### WORK TO COMPLETE
Where a line of the entries holds the string "Refusal", copy that line.
[[ DATA LISTING, beginning ]]
-- ==== Sys2Proof/Machine/Storage.lean ====
section
/-! DEFINITION. The NAND storage manager (R390-R398) and Waypoint's placement of data (R192): the partitions, the choice of a block, grown
bad blocks and the spare pool, requests, refresh and scrub, and the streams that other units append to. -/

namespace Sys2Proof.Machine

/-! ## Slots of a lane (R402) -/

/-- Slot k of a directory, false for slot 0. -/
def SlotDir.slot (d : SlotDir) (k : Bool) : FwSlot := if k then d.slot1 else d.slot0

/-- d with slot k changed. -/
def SlotDir.modSlot (k : Bool) (f : FwSlot → FwSlot) (d : SlotDir) : SlotDir :=
  if k then { d with slot1 := f d.slot1 } else { d with slot0 := f d.slot0 }

/-! ## Blocks -/

/-- s with the storage manager changed. -/
def modNand (f : Nand → Nand) (s : State) : State := { s with nand := f s.nand }

/-- Block i before anything happened to it. -/
def freshBlk (i : Nat) : NandBlk :=
  { id := i, stream := none, part := 0, erases := 0, reads := 0, bad := Config.nandFactoryBad i, seq := 0, pages := [] }

/-- Block i. -/
def Nand.blk (n : Nand) (i : Nat) : NandBlk := (n.blocks.find? fun b => b.id == i).getD (freshBlk i)

/-- A block inserted by ascending number, replacing the one of its number. -/
def insertBlk (b : NandBlk) : List NandBlk → List NandBlk
  | [] => [b]
  | c :: t => if b.id < c.id then b :: c :: t else if b.id = c.id then b :: t else c :: insertBlk b t

/-- n with block i changed. -/
def Nand.modBlk (i : Nat) (f : NandBlk → NandBlk) (n : Nand) : Nand := { n with blocks := insertBlk (f (n.blk i)) n.blocks }

/-- The storage manager works: the array is ready and a lane is active (R391). -/
def nandWorks (s : State) : Bool :=
  s.nand.st == 2 && (activeLane s).isSome && s.modes.mode != .boot && s.modes.mode != .backup

/-! ## Partitions (Table 20.2) -/

/-- Blocks that hold n MiB. -/
def mibBlocks (n : Nat) : Nat := ceilDiv (n * 2 ^ 20) (max 1 Config.nandBlockBytes)

/-- Blocks of a lane's slot partition: 2 x 64 MiB plus 10 % slack. -/
def slotBlocks : Nat := ceilDiv (mibBlocks 128 * 11) 10

/-- Spare pool held at the format: 4 % of the good blocks, rounded up (R395). -/
def formatSpare (n : Nand) : Nat := ceilDiv (n.good * 4) 100

/-- The remainder R. -/
def restBlocks (n : Nand) : Nat := n.good - (8 + 2 * slotBlocks + 2 * mibBlocks 128) - formatSpare n

/-- Blocks of partition p; partitions 5 and 6 shrink by what the pool borrowed from them. -/
def partBlocks (n : Nand) : Nat → Nat
  | 0 => 8
  | 1 => slotBlocks
  | 2 => slotBlocks
  | 3 => mibBlocks 128
  | 4 => mibBlocks 128
  | 5 => restBlocks n / 4 - (n.borrowed + 1) / 2
  | 6 => restBlocks n / 2 - n.borrowed / 2
  | _ => restBlocks n / 4

/-- The fixed partition a block number lies in: the anchor, the lanes' slots and the staging area (log entry 20). -/
def fixedPart (i : Nat) : Option Nat :=
  if i % 8 ≤ 1 ∧ i / 8 < 4 then some 0
  else if i < 32 then none
  else if i < 32 + slotBlocks then some 1
  else if i < 32 + 2 * slotBlocks then some 2
  else if i < 32 + 2 * slotBlocks + mibBlocks 128 then some 3
  else none

/-- Slot of a lane that a block of its partition belongs to. -/
def slotOfBlock (i : Nat) : Bool :=
  let o := if i < 32 + slotBlocks then i - 32 else i - 32 - slotBlocks
  decide (slotBlocks ≤ 2 * o)

/-! ## Streams (Table 9.6) -/

/-- Stream classes. -/
inductive StreamClass where
  | hot | warm | cold
  deriving DecidableEq, Repr, Inhabited

/-- Class of a stream. -/
def streamClass : Stream → StreamClass
  | .eventArchive => .hot
  | .loadProfile => .hot
  | .signedBilling => .warm
  | .configArchive => .warm
  | .firmware => .cold

/-- Partition of a stream. -/
def streamPart : Stream → Nat
  | .eventArchive => 5
  | .loadProfile => 6
  | .signedBilling => 7
  | .configArchive => 4
  | .firmware => 3

/-- Copies of a stream. -/
def streamCopies : Stream → Nat
  | .signedBilling => 2
  | _ => 1

/-! ## Choice of a block (R192) -/

/-- Free blocks among the numbers that place selects. -/
def freeWhere (place : Nat → Bool) (n : Nand) : List NandBlk :=
  (((List.range Config.nandBlocks).filter place).map n.blk).filter fun b => b.stream.isNone && !b.bad

/-- Blocks a stream may take. -/
def freeBlocks (st : Stream) (n : Nand) : List NandBlk :=
  freeWhere (fun i => fixedPart i == (if st = .firmware then some 3 else none)) n

/-- Block i belongs to slot k of lane l. -/
def inSlot (l : Lane) (k : Bool) (i : Nat) : Bool := fixedPart i == some (if l = .a then 1 else 2) && slotOfBlock i == k

/-- Blocks i and j may hold each other's data: one partition, and in a lane's partition one slot. -/
def samePlace (i j : Nat) : Bool :=
  fixedPart i == fixedPart j && (!(fixedPart i == some 1 || fixedPart i == some 2) || slotOfBlock i == slotOfBlock j)

/-- The target a stream's rotation takes next. -/
def Nand.target (st : Stream) (n : Nand) : Nat := ((n.targets.find? fun p => p.1 == st).map (·.2)).getD 0

/-- The rotation of a stream after it took block i. -/
def Nand.rotate (st : Stream) (i : Nat) (n : Nand) : Nand :=
  { n with targets := (st, (i % 8 + 1) % 8) :: n.targets.filter fun p => p.1 != st }

/-- A number inserted in ascending order. -/
def insertNat (a : Nat) : List Nat → List Nat
  | [] => [a]
  | b :: t => if a ≤ b then a :: b :: t else b :: insertNat a t

/-- Lower median of a list. -/
def medianNat (l : List Nat) : Nat := (l.foldr insertNat []).getD ((l.length - 1) / 2) 0

/-- The first element that no other beats. -/
def pickBlk (better : NandBlk → NandBlk → Bool) (l : List NandBlk) : Option NandBlk :=
  l.foldl (fun (best : Option NandBlk) b =>
    match best with
    | none => some b
    | some c => if better b c then some b else some c) none

/-- The block a class takes from candidates, given the erase counts of the free pool; ties to the lowest number. -/
def chooseBlk (c : StreamClass) (pool : List Nat) (l : List NandBlk) : Option NandBlk :=
  match c with
  | .hot => pickBlk (fun a b => decide (a.erases < b.erases)) l
  | .cold => pickBlk (fun a b => decide (b.erases < a.erases)) l
  | .warm => pickBlk (fun a b => decide (a.erases < b.erases)) (l.filter fun b => decide (medianNat pool ≤ b.erases))

/-- The block for a stream among free ones, on the first target of the stream's rotation that has one, on a channel other than the
one to avoid. -/
def placeBlk (st : Stream) (avoid : Option Nat) (free : List NandBlk) (n : Nand) : Option NandBlk :=
  (List.range 8).findSome? fun r =>
    let t := (n.target st + r) % 8
    if avoid = some (t % 2) then none
    else chooseBlk (streamClass st) (free.map (·.erases)) (free.filter fun b => b.id % 8 == t)

/-- Block i erased: it is free, with one more erase. -/
def NandBlk.erase (b : NandBlk) : NandBlk := { b with stream := none, pages := [], reads := 0, erases := b.erases + 1 }

/-- Blocks of partition p that hold data. -/
def partUsed (p : Nat) (n : Nand) : List NandBlk := n.blocks.filter fun b => b.stream.isSome && b.part == p

/-- The oldest block of a full partition is reclaimed: every ring overwrites its oldest entry (R396). -/
def reclaim (p : Nat) (n : Nand) : Nand :=
  if (partUsed p n).length < partBlocks n p then n
  else
    match pickBlk (fun a b => decide (a.seq < b.seq)) (partUsed p n) with
    | some b => n.modBlk b.id NandBlk.erase
    | none => n

/-- One block opened for a stream. -/
def openBlk (st : Stream) (avoid : Option Nat) (n : Nand) : Nand × Option Nat :=
  let n := reclaim (streamPart st) n
  match placeBlk st avoid (freeBlocks st n) n with
  | none => (n, none)
  | some b =>
    let n := n.modBlk b.id fun c => { c with stream := some st, part := streamPart st, seq := n.nextSeq, pages := [] }
    ((Nand.rotate st b.id { n with opened := n.opened ++ [(st, b.id)], nextSeq := n.nextSeq + 1 }), some b.id)

/-- Fresh open blocks for a stream, one for each copy, two copies on different channels. -/
def allocStream (st : Stream) (n : Nand) : Nand :=
  let n := { n with opened := n.opened.filter fun p => p.1 != st }
  let p := openBlk st none n
  if streamCopies st = 2 then (openBlk st (p.2.map (· % 2)) p.1).1 else p.1

/-- Open blocks of a stream. -/
def openOf (st : Stream) (n : Nand) : List Nat := (n.opened.filter fun p => p.1 == st).map (·.2)

/-- One page appended to every open block of a stream. -/
def appendPage (st : Stream) (n : Nand) (data : List Byte) : Nand :=
  let full := (openOf st n).isEmpty || (openOf st n).any fun i => decide (Config.nandBlockPages ≤ (n.blk i).pages.length)
  let n := if full then allocStream st n else n
  (openOf st n).foldl (fun (n : Nand) i => n.modBlk i fun b => { b with pages := b.pages ++ [(b.pages.length, data)] }) n

/-- Data cut into pages of k bytes. -/
def pagesOf (k : Nat) : Nat → List Byte → List (List Byte)
  | 0, d => [d]
  | f + 1, d => if d.length ≤ k then [d] else d.take k :: pagesOf k f (d.drop k)

/-- Data appended to a stream. -/
def appendStream (st : Stream) (data : List Byte) (n : Nand) : Nand :=
  (pagesOf (max 1 Config.nandPageBytes) data.length data).foldl (appendPage st) n

/-- Data appended to a stream where the storage manager works. -/
def archive (st : Stream) (data : List Byte) (s : State) : State :=
  if nandWorks s then recheckSpares (modNand (appendStream st data) s) else s

/-! ## SIGNED records (R265, R409) -/

/-- The highest signed record number held. -/
def highestSigned (o : Option U32) (n : U32) : U32 :=
  match o with
  | some k => if k.toNat < n.toNat then n else k
  | none => n

/-- Record r is numbered above the highest one in partition 7. -/
def signedAbove (o : Option U32) (r : SignedRecord) : Bool :=
  match o with
  | some k => decide (k.toNat < r.number.toNat)
  | none => true

/-- A record written to partition 7. -/
def writeSigned (s : State) (r : SignedRecord) : State :=
  modNand (fun n => { n with lastSigned := some (highestSigned n.lastSigned r.number) })
    (archive .signedBilling (r.body ++ r.signature) s)

/-- The active lane writes the records it holds that partition 7 lacks; the other lane keeps them until that is done. -/
def flushSigned (l : Lane) (s : State) : State :=
  let held := fun (s : State) => (s.lane l).signed.filter (signedAbove s.nand.lastSigned)
  if activeLane s = some l ∧ nandWorks s then ((held s).foldl writeSigned s).modLane l fun x => { x with signed := [] }
  else s.modLane l fun x => { x with signed := held s }

/-! ## Moves and grown bad blocks (R394, R395, R397) -/

/-- The data of block i moved to a free block; the old block is changed by f. -/
def moveData (i : Nat) (f : NandBlk → NandBlk) (n : Nand) : Nand :=
  let b := n.blk i
  match b.stream with
  | none => n.modBlk i f
  | some st =>
    match placeBlk st none (freeWhere (samePlace i) n) n with
    | none => n.modBlk i f
    | some d =>
      let n := n.modBlk d.id fun c => { c with stream := b.stream, part := b.part, seq := b.seq, pages := b.pages }
      let n := n.modBlk i f
      Nand.rotate st d.id { n with opened := n.opened.map fun p => if p.2 = i then (p.1, d.id) else p }

/-! ## Firmware slots (R192, R401) -/

/-- The blocks of slot k of lane l erased. -/
def clearSlot (l : Lane) (k : Bool) (n : Nand) : Nand :=
  { n with blocks := n.blocks.map fun b => if inSlot l k b.id && b.stream.isSome then b.erase else b }

/-- One block of an image written to slot k of lane l, where Waypoint places it by the COLD class. -/
def slotBlock (l : Lane) (k : Bool) (n : Nand) (d : List Byte) : Nand :=
  match placeBlk .firmware none (freeWhere (inSlot l k) n) n with
  | none => n
  | some b =>
    let pages := (pagesOf (max 1 Config.nandPageBytes) d.length d).mapIdx fun i p => (i, p)
    let n := n.modBlk b.id fun c =>
      { c with stream := some .firmware, part := if l = .a then 1 else 2, seq := n.nextSeq, pages := pages }
    Nand.rotate .firmware b.id { n with nextSeq := n.nextSeq + 1 }

/-- An image written to slot k of lane l. -/
def storeSlot (l : Lane) (k : Bool) (img : List Byte) (n : Nand) : Nand :=
  (pagesOf (max 1 Config.nandBlockBytes) img.length img).foldl (slotBlock l k) (clearSlot l k n)

/-- A block leaves service: out of every stream, for good. -/
def NandBlk.retire (b : NandBlk) : NandBlk := { b with bad := true, stream := none, pages := [] }

/-- A grown bad block is replaced from the pool, or from partitions 5 and 6 once the pool is below 1 %. -/
def replaceBad (n : Nand) : Nand :=
  let n := { n with grown := n.grown + 1 }
  if 0 < n.spare ∧ n.good ≤ 100 * n.spare then { n with spare := n.spare - 1 } else { n with borrowed := n.borrowed + 1 }

/-- A block inside a slot marks the slot not present and enters the slot directory (R395, R409). -/
def slotBad (i : Nat) (s : State) : State :=
  let f := fun (x : LaneState) =>
    { x with slots := (let d := x.slots.modSlot (slotOfBlock i) fun v => { v with present := false }
                       { d with badBlocks := d.badBlocks ++ [i] }) }
  match fixedPart i with
  | some 1 => s.modLane .a f
  | some 2 => s.modLane .b f
  | _ => s

/-- Block i, requested on queue q, grows bad. -/
def growBad (q i : Nat) (s : State) : State :=
  let s := slotBad i (modNand (fun n => replaceBad (moveData i NandBlk.retire n)) s)
  recheckSpares (evt (eventReq .nandFailure q [i]) s)

/-! ## NAND_BLOCK_ALLOCATE, NAND_STATIC_RELOCATION -/

/-- Waypoint chooses the next block of a stream. -/
def nandAllocateEffect (st : Stream) (s : State) : State :=
  if nandWorks s then recheckSpares (modNand (allocStream st) s) else s

/-- NAND_BLOCK_ALLOCATE. -/
def execNandBlockAllocate (st : Stream) (s : State) : Host.Outcome State Fault Refusal := .next (nandAllocateEffect st s)

/-- In-use block with the lowest and the highest erase count. -/
def usedSpread (n : Nand) : Option (NandBlk × NandBlk) :=
  let used := n.blocks.filter fun b => b.stream.isSome
  match pickBlk (fun a b => decide (a.erases < b.erases)) used, pickBlk (fun a b => decide (b.erases < a.erases)) used with
  | some a, some b => some (a, b)
  | _, _ => none

/-- The data of the least worn block in use moves into the most worn free block (R192). -/
def relocate (b : NandBlk) (n : Nand) : Nand :=
  match pickBlk (fun a c => decide (c.erases < a.erases)) (freeWhere (samePlace b.id) n) with
  | none => n
  | some d =>
    let n := n.modBlk d.id fun c => { c with stream := b.stream, part := b.part, seq := b.seq, pages := b.pages }
    let n := n.modBlk b.id NandBlk.erase
    { n with relocations := n.relocations + 1, opened := n.opened.map fun p => if p.2 = b.id then (p.1, d.id) else p }

/-- A relocation is due: the counts differ by more than object 3300:0A, and the interval of 3300:0B s has passed. -/
def relocDue (s : State) (a b : NandBlk) : Bool :=
  decide (cfgN s 0x3300 0xA < b.erases - a.erases)
    && match s.nand.relocAt with
       | some t => decide (t + cfgN s 0x3300 0xB * 1000000000 ≤ s.clk.ns)
       | none => true

/-- At most one static relocation. -/
def nandRelocationEffect (s : State) : State :=
  match usedSpread s.nand with
  | some (a, b) =>
    if nandWorks s ∧ relocDue s a b then recheckSpares (modNand (fun n => { relocate a n with relocAt := some s.clk.ns }) s) else s
  | none => s

/-- NAND_STATIC_RELOCATION. -/
def execNandStaticRelocation (s : State) : Host.Outcome State Fault Refusal := .next (nandRelocationEffect s)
[[ DATA LISTING, end ]]
### RESULT FOR THIS TASK
def execNandBlockAllocate (st : Stream) (s : State) : Host.Outcome State Fault Refusal := .next (nandAllocateEffect st s)
def execNandStaticRelocation (s : State) : Host.Outcome State Fault Refusal := .next (nandRelocationEffect s)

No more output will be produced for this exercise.